The trick is speeding insert/delete. Toward that end, deques must be implemented as circular arrays. so that pushing/popping on their ends can be done in O(1) time regardless of how large B is. This complicates the idea of what “an index” means within a deque, but not by much.
So, e.g., to delete the element at index i, all the deques at indices (in the list L) from i // B through the end must be touched. The first deque may have to move up to B-1 elements to “plug the hole”. Then for each deque after that, pop its leftmost element and push it as the new rightmost element in the deque before it in the list. Those are O(1) operations. So no worse than O(B) overall, assuming len(L) <= B too.

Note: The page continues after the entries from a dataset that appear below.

@[simp] theorem State.modCore_agenda (s : State) (c : Nat) (h : Core → Core) : (s.modCore c h).agenda = s.agenda := rfl
@[simp] theorem State.modCore_focus (s : State) (c : Nat) (h : Core → Core) : (s.modCore c h).focus = s.focus := rfl
@[simp] theorem State.modCore_input (s : State) (c : Nat) (h : Core → Core) : (s.modCore c h).input = s.input := rfl
@[simp] theorem State.modCore_queued (s : State) (c : Nat) (h : Core → Core) : (s.modCore c h).queued = s.queued := rfl
@[simp] theorem State.modCore_turns (s : State) (c : Nat) (h : Core → Core) : (s.modCore c h).turns = s.turns := rfl
@[simp] theorem State.modCore_ticks (s : State) (c : Nat) (h : Core → Core) : (s.modCore c h).ticks = s.ticks := rfl
@[simp] theorem State.modCore_fresh (s : State) (c : Nat) (h : Core → Core) : (s.modCore c h).fresh = s.fresh := rfl
@[simp] theorem State.modCore_pkgcfg (s : State) (c : Nat) (h : Core → Core) : (s.modCore c h).pkgcfg = s.pkgcfg := rfl
@[simp] theorem State.modCore_ftimeOffset (s : State) (c : Nat) (h : Core → Core) : (s.modCore c h).ftimeOffset = s.ftimeOffset := rfl
@[simp] theorem State.modCore_ftimeHold (s : State) (c : Nat) (h : Core → Core) : (s.modCore c h).ftimeHold = s.ftimeHold := rfl
@[simp] theorem State.modCore_dram (s : State) (c : Nat) (h : Core → Core) : (s.modCore c h).dram = s.dram := rfl
@[simp] theorem State.modCore_llc (s : State) (c : Nat) (h : Core → Core) : (s.modCore c h).llc = s.llc := rfl
@[simp] theorem State.modCore_poison (s : State) (c : Nat) (h : Core → Core) : (s.modCore c h).poison = s.poison := rfl
@[simp] theorem State.modCore_tlb (s : State) (c : Nat) (h : Core → Core) : (s.modCore c h).tlb = s.tlb := rfl
@[simp] theorem State.modCore_recent (s : State) (c : Nat) (h : Core → Core) : (s.modCore c h).recent = s.recent := rfl
@[simp] theorem State.modCore_mgmt (s : State) (c : Nat) (h : Core → Core) : (s.modCore c h).mgmt = s.mgmt := rfl
@[simp] theorem State.modCore_away (s : State) (c : Nat) (h : Core → Core) : (s.modCore c h).away = s.away := rfl
@[simp] theorem State.modCore_tagsUsed (s : State) (c : Nat) (h : Core → Core) : (s.modCore c h).tagsUsed = s.tagsUsed := rfl
@[simp] theorem State.modCore_stations (s : State) (c : Nat) (h : Core → Core) : (s.modCore c h).stations = s.stations := rfl
@[simp] theorem State.modCore_ksOverflow (s : State) (c : Nat) (h : Core → Core) : (s.modCore c h).ksOverflow = s.ksOverflow := rfl
@[simp] theorem State.modCore_ksFlight (s : State) (c : Nat) (h : Core → Core) : (s.modCore c h).ksFlight = s.ksFlight := rfl
@[simp] theorem State.modCore_ksRetry (s : State) (c : Nat) (h : Core → Core) : (s.modCore c h).ksRetry = s.ksRetry := rfl
@[simp] theorem State.modCore_ksHeld (s : State) (c : Nat) (h : Core → Core) : (s.modCore c h).ksHeld = s.ksHeld := rfl
@[simp] theorem State.modCore_ksNext (s : State) (c : Nat) (h : Core → Core) : (s.modCore c h).ksNext = s.ksNext := rfl
@[simp] theorem State.modCore_grids (s : State) (c : Nat) (h : Core → Core) : (s.modCore c h).grids = s.grids := rfl
@[simp] theorem State.modCore_ending (s : State) (c : Nat) (h : Core → Core) : (s.modCore c h).ending = s.ending := rfl
@[simp] theorem State.modCore_gridWait (s : State) (c : Nat) (h : Core → Core) : (s.modCore c h).gridWait = s.gridWait := rfl
@[simp] theorem State.modCore_gridSeq (s : State) (c : Nat) (h : Core → Core) : (s.modCore c h).gridSeq = s.gridSeq := rfl
@[simp] theorem State.modCore_ports (s : State) (c : Nat) (h : Core → Core) : (s.modCore c h).ports = s.ports := rfl
@[simp] theorem State.modCore_far (s : State) (c : Nat) (h : Core → Core) : (s.modCore c h).far = s.far := rfl
@[simp] theorem State.modCore_seqs (s : State) (c : Nat) (h : Core → Core) : (s.modCore c h).seqs = s.seqs := rfl
@[simp] theorem State.modCore_hostPosted (s : State) (c : Nat) (h : Core → Core) : (s.modCore c h).hostPosted = s.hostPosted := rfl
@[simp] theorem State.modCore_hostPostedNext (s : State) (c : Nat) (h : Core → Core) : (s.modCore c h).hostPostedNext = s.hostPostedNext := rfl
@[simp] theorem State.modCore_records (s : State) (c : Nat) (h : Core → Core) : (s.modCore c h).records = s.records := rfl
@[simp] theorem State.modCore_reports (s : State) (c : Nat) (h : Core → Core) : (s.modCore c h).reports = s.reports := rfl
@[simp] theorem State.modCore_services (s : State) (c : Nat) (h : Core → Core) : (s.modCore c h).services = s.services := rfl
@[simp] theorem State.modCore_frSeq (s : State) (c : Nat) (h : Core → Core) : (s.modCore c h).frSeq = s.frSeq := rfl
@[simp] theorem State.modCore_switchIns (s : State) (c : Nat) (h : Core → Core) : (s.modCore c h).switchIns = s.switchIns := rfl
@[simp] theorem State.modCore_claimed (s : State) (c : Nat) (h : Core → Core) : (s.modCore c h).claimed = s.claimed := rfl
@[simp] theorem State.modCore_claimNext (s : State) (c : Nat) (h : Core → Core) : (s.modCore c h).claimNext = s.claimNext := rfl
@[simp] theorem State.modCore_emptySince (s : State) (c : Nat) (h : Core → Core) : (s.modCore c h).emptySince = s.emptySince := rfl
@[simp] theorem State.modCore_pool (s : State) (c : Nat) (h : Core → Core) : (s.modCore c h).pool = s.pool := rfl
@[simp] theorem State.modCore_poolWait (s : State) (c : Nat) (h : Core → Core) : (s.modCore c h).poolWait = s.poolWait := rfl
@[simp] theorem State.modCore_evSeq (s : State) (c : Nat) (h : Core → Core) : (s.modCore c h).evSeq = s.evSeq := rfl
@[simp] theorem State.modCore_evConfirm (s : State) (c : Nat) (h : Core → Core) : (s.modCore c h).evConfirm = s.evConfirm := rfl
@[simp] theorem State.modCore_banks (s : State) (c : Nat) (h : Core → Core) : (s.modCore c h).banks = s.banks := rfl
@[simp] theorem State.modCore_lastLatch (s : State) (c : Nat) (h : Core → Core) : (s.modCore c h).lastLatch = s.lastLatch := rfl
@[simp] theorem State.modCore_snapDue (s : State) (c : Nat) (h : Core → Core) : (s.modCore c h).snapDue = s.snapDue := rfl
@[simp] theorem State.modCore_snapOut (s : State) (c : Nat) (h : Core → Core) : (s.modCore c h).snapOut = s.snapOut := rfl
@[simp] theorem State.modCore_msix (s : State) (c : Nat) (h : Core → Core) : (s.modCore c h).msix = s.msix := rfl
@[simp] theorem State.modCore_msixTable (s : State) (c : Nat) (h : Core → Core) : (s.modCore c h).msixTable = s.msixTable := rfl
@[simp] theorem State.modCore_bar2Size (s : State) (c : Nat) (h : Core → Core) : (s.modCore c h).bar2Size = s.bar2Size := rfl
@[simp] theorem State.modCore_vfBar2Size (s : State) (c : Nat) (h : Core → Core) : (s.modCore c h).vfBar2Size = s.vfBar2Size := rfl
@[simp] theorem State.modCore_hostData (s : State) (c : Nat) (h : Core → Core) : (s.modCore c h).hostData = s.hostData := rfl
@[simp] theorem State.modCore_hostPoisoned (s : State) (c : Nat) (h : Core → Core) : (s.modCore c h).hostPoisoned = s.hostPoisoned := rfl
@[simp] theorem State.modCore_hostUnsupported (s : State) (c : Nat) (h : Core → Core) : (s.modCore c h).hostUnsupported = s.hostUnsupported := rfl
@[simp] theorem State.modCore_launchSent (s : State) (c : Nat) (h : Core → Core) : (s.modCore c h).launchSent = s.launchSent := rfl
@[simp] theorem State.modCore_snapSent (s : State) (c : Nat) (h : Core → Core) : (s.modCore c h).snapSent = s.snapSent := rfl
@[simp] theorem State.modCore_tripped (s : State) (c : Nat) (h : Core → Core) : (s.modCore c h).tripped = s.tripped := rfl
@[simp] theorem State.modCore_atBad (s : State) (c : Nat) (h : Core → Core) : (s.modCore c h).atBad = s.atBad := rfl

@[simp] theorem State.modTeam_agenda (s : State) (c t : Nat) (h : Team → Team) : (s.modTeam c t h).agenda = s.agenda := rfl
@[simp] theorem State.modTeam_focus (s : State) (c t : Nat) (h : Team → Team) : (s.modTeam c t h).focus = s.focus := rfl
@[simp] theorem State.modTeam_input (s : State) (c t : Nat) (h : Team → Team) : (s.modTeam c t h).input = s.input := rfl
@[simp] theorem State.modTeam_queued (s : State) (c t : Nat) (h : Team → Team) : (s.modTeam c t h).queued = s.queued := rfl
@[simp] theorem State.modTeam_turns (s : State) (c t : Nat) (h : Team → Team) : (s.modTeam c t h).turns = s.turns := rfl
@[simp] theorem State.modTeam_ticks (s : State) (c t : Nat) (h : Team → Team) : (s.modTeam c t h).ticks = s.ticks := rfl
@[simp] theorem State.modTeam_fresh (s : State) (c t : Nat) (h : Team → Team) : (s.modTeam c t h).fresh = s.fresh := rfl
@[simp] theorem State.modTeam_pkgcfg (s : State) (c t : Nat) (h : Team → Team) : (s.modTeam c t h).pkgcfg = s.pkgcfg := rfl
@[simp] theorem State.modTeam_ftimeOffset (s : State) (c t : Nat) (h : Team → Team) : (s.modTeam c t h).ftimeOffset = s.ftimeOffset := rfl
@[simp] theorem State.modTeam_ftimeHold (s : State) (c t : Nat) (h : Team → Team) : (s.modTeam c t h).ftimeHold = s.ftimeHold := rfl
@[simp] theorem State.modTeam_dram (s : State) (c t : Nat) (h : Team → Team) : (s.modTeam c t h).dram = s.dram := rfl
@[simp] theorem State.modTeam_llc (s : State) (c t : Nat) (h : Team → Team) : (s.modTeam c t h).llc = s.llc := rfl
@[simp] theorem State.modTeam_poison (s : State) (c t : Nat) (h : Team → Team) : (s.modTeam c t h).poison = s.poison := rfl
@[simp] theorem State.modTeam_tlb (s : State) (c t : Nat) (h : Team → Team) : (s.modTeam c t h).tlb = s.tlb := rfl
@[simp] theorem State.modTeam_recent (s : State) (c t : Nat) (h : Team → Team) : (s.modTeam c t h).recent = s.recent := rfl
@[simp] theorem State.modTeam_mgmt (s : State) (c t : Nat) (h : Team → Team) : (s.modTeam c t h).mgmt = s.mgmt := rfl
@[simp] theorem State.modTeam_away (s : State) (c t : Nat) (h : Team → Team) : (s.modTeam c t h).away = s.away := rfl
@[simp] theorem State.modTeam_tagsUsed (s : State) (c t : Nat) (h : Team → Team) : (s.modTeam c t h).tagsUsed = s.tagsUsed := rfl
@[simp] theorem State.modTeam_stations (s : State) (c t : Nat) (h : Team → Team) : (s.modTeam c t h).stations = s.stations := rfl
@[simp] theorem State.modTeam_ksOverflow (s : State) (c t : Nat) (h : Team → Team) : (s.modTeam c t h).ksOverflow = s.ksOverflow := rfl
@[simp] theorem State.modTeam_ksFlight (s : State) (c t : Nat) (h : Team → Team) : (s.modTeam c t h).ksFlight = s.ksFlight := rfl
@[simp] theorem State.modTeam_ksRetry (s : State) (c t : Nat) (h : Team → Team) : (s.modTeam c t h).ksRetry = s.ksRetry := rfl
@[simp] theorem State.modTeam_ksHeld (s : State) (c t : Nat) (h : Team → Team) : (s.modTeam c t h).ksHeld = s.ksHeld := rfl
@[simp] theorem State.modTeam_ksNext (s : State) (c t : Nat) (h : Team → Team) : (s.modTeam c t h).ksNext = s.ksNext := rfl
@[simp] theorem State.modTeam_grids (s : State) (c t : Nat) (h : Team → Team) : (s.modTeam c t h).grids = s.grids := rfl
@[simp] theorem State.modTeam_ending (s : State) (c t : Nat) (h : Team → Team) : (s.modTeam c t h).ending = s.ending := rfl
@[simp] theorem State.modTeam_gridWait (s : State) (c t : Nat) (h : Team → Team) : (s.modTeam c t h).gridWait = s.gridWait := rfl
@[simp] theorem State.modTeam_gridSeq (s : State) (c t : Nat) (h : Team → Team) : (s.modTeam c t h).gridSeq = s.gridSeq := rfl
@[simp] theorem State.modTeam_ports (s : State) (c t : Nat) (h : Team → Team) : (s.modTeam c t h).ports = s.ports := rfl
@[simp] theorem State.modTeam_far (s : State) (c t : Nat) (h : Team → Team) : (s.modTeam c t h).far = s.far := rfl
@[simp] theorem State.modTeam_seqs (s : State) (c t : Nat) (h : Team → Team) : (s.modTeam c t h).seqs = s.seqs := rfl
@[simp] theorem State.modTeam_hostPosted (s : State) (c t : Nat) (h : Team → Team) : (s.modTeam c t h).hostPosted = s.hostPosted := rfl
@[simp] theorem State.modTeam_hostPostedNext (s : State) (c t : Nat) (h : Team → Team) : (s.modTeam c t h).hostPostedNext = s.hostPostedNext := rfl
@[simp] theorem State.modTeam_records (s : State) (c t : Nat) (h : Team → Team) : (s.modTeam c t h).records = s.records := rfl
@[simp] theorem State.modTeam_reports (s : State) (c t : Nat) (h : Team → Team) : (s.modTeam c t h).reports = s.reports := rfl
@[simp] theorem State.modTeam_services (s : State) (c t : Nat) (h : Team → Team) : (s.modTeam c t h).services = s.services := rfl
@[simp] theorem State.modTeam_frSeq (s : State) (c t : Nat) (h : Team → Team) : (s.modTeam c t h).frSeq = s.frSeq := rfl
@[simp] theorem State.modTeam_switchIns (s : State) (c t : Nat) (h : Team → Team) : (s.modTeam c t h).switchIns = s.switchIns := rfl
@[simp] theorem State.modTeam_claimed (s : State) (c t : Nat) (h : Team → Team) : (s.modTeam c t h).claimed = s.claimed := rfl
@[simp] theorem State.modTeam_claimNext (s : State) (c t : Nat) (h : Team → Team) : (s.modTeam c t h).claimNext = s.claimNext := rfl
@[simp] theorem State.modTeam_emptySince (s : State) (c t : Nat) (h : Team → Team) : (s.modTeam c t h).emptySince = s.emptySince := rfl
@[simp] theorem State.modTeam_pool (s : State) (c t : Nat) (h : Team → Team) : (s.modTeam c t h).pool = s.pool := rfl
@[simp] theorem State.modTeam_poolWait (s : State) (c t : Nat) (h : Team → Team) : (s.modTeam c t h).poolWait = s.poolWait := rfl
@[simp] theorem State.modTeam_evSeq (s : State) (c t : Nat) (h : Team → Team) : (s.modTeam c t h).evSeq = s.evSeq := rfl
@[simp] theorem State.modTeam_evConfirm (s : State) (c t : Nat) (h : Team → Team) : (s.modTeam c t h).evConfirm = s.evConfirm := rfl
@[simp] theorem State.modTeam_banks (s : State) (c t : Nat) (h : Team → Team) : (s.modTeam c t h).banks = s.banks := rfl
@[simp] theorem State.modTeam_lastLatch (s : State) (c t : Nat) (h : Team → Team) : (s.modTeam c t h).lastLatch = s.lastLatch := rfl
@[simp] theorem State.modTeam_snapDue (s : State) (c t : Nat) (h : Team → Team) : (s.modTeam c t h).snapDue = s.snapDue := rfl
@[simp] theorem State.modTeam_snapOut (s : State) (c t : Nat) (h : Team → Team) : (s.modTeam c t h).snapOut = s.snapOut := rfl
@[simp] theorem State.modTeam_msix (s : State) (c t : Nat) (h : Team → Team) : (s.modTeam c t h).msix = s.msix := rfl
@[simp] theorem State.modTeam_msixTable (s : State) (c t : Nat) (h : Team → Team) : (s.modTeam c t h).msixTable = s.msixTable := rfl
@[simp] theorem State.modTeam_bar2Size (s : State) (c t : Nat) (h : Team → Team) : (s.modTeam c t h).bar2Size = s.bar2Size := rfl
@[simp] theorem State.modTeam_vfBar2Size (s : State) (c t : Nat) (h : Team → Team) : (s.modTeam c t h).vfBar2Size = s.vfBar2Size := rfl
@[simp] theorem State.modTeam_hostData (s : State) (c t : Nat) (h : Team → Team) : (s.modTeam c t h).hostData = s.hostData := rfl
@[simp] theorem State.modTeam_hostPoisoned (s : State) (c t : Nat) (h : Team → Team) : (s.modTeam c t h).hostPoisoned = s.hostPoisoned := rfl
@[simp] theorem State.modTeam_hostUnsupported (s : State) (c t : Nat) (h : Team → Team) : (s.modTeam c t h).hostUnsupported = s.hostUnsupported := rfl
@[simp] theorem State.modTeam_launchSent (s : State) (c t : Nat) (h : Team → Team) : (s.modTeam c t h).launchSent = s.launchSent := rfl
@[simp] theorem State.modTeam_snapSent (s : State) (c t : Nat) (h : Team → Team) : (s.modTeam c t h).snapSent = s.snapSent := rfl
@[simp] theorem State.modTeam_tripped (s : State) (c t : Nat) (h : Team → Team) : (s.modTeam c t h).tripped = s.tripped := rfl
@[simp] theorem State.modTeam_atBad (s : State) (c t : Nat) (h : Team → Team) : (s.modTeam c t h).atBad = s.atBad := rfl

SortedList also has O(1) indexing, but only in special cases: if i >= 0 and i < len(first_sublist) or i < 0 and i >= -len(last_sublist). In particular, xs[0] and xs[-1] are always constant time. Very handy for double-ended priority queues - but those don’t come up often ![]()
Note: “list of deques” above is conceptual. Offhand I don’t see a reason for why it couldn’t be implemented as a single contiguous vector of L*B elements, with lists of length L of “head and tail” indices (into that vector) of the conceptually distinct L different circular deques. Or even one list just giving “head” indices, and a single int giving the number of elements in the last deque currently occupied (all the others are full - hold B elements); Whatever, O(\sqrt{n}) additional storage is certainly acceptable.
Offhand I didn’t find anything about fancier elaborations of the base idea, but you (@dg-pb) seem to have fancier versions in mind. Please share relevant links?
Offhand I didn’t find anything about fancier elaborations of the base idea, but you (@dg-pb) seem to have fancier versions in mind. Please share relevant link
Never mind. My bot pointed me to this
Highly optimized implementation of tiered vectors, a data structure for maintaining a sequence of n elements supporting access in time O(1) and insertion and deletion in time O(n^ε) for ε > 0 while using o(n) extra space.
which already did a world of implementation experiments.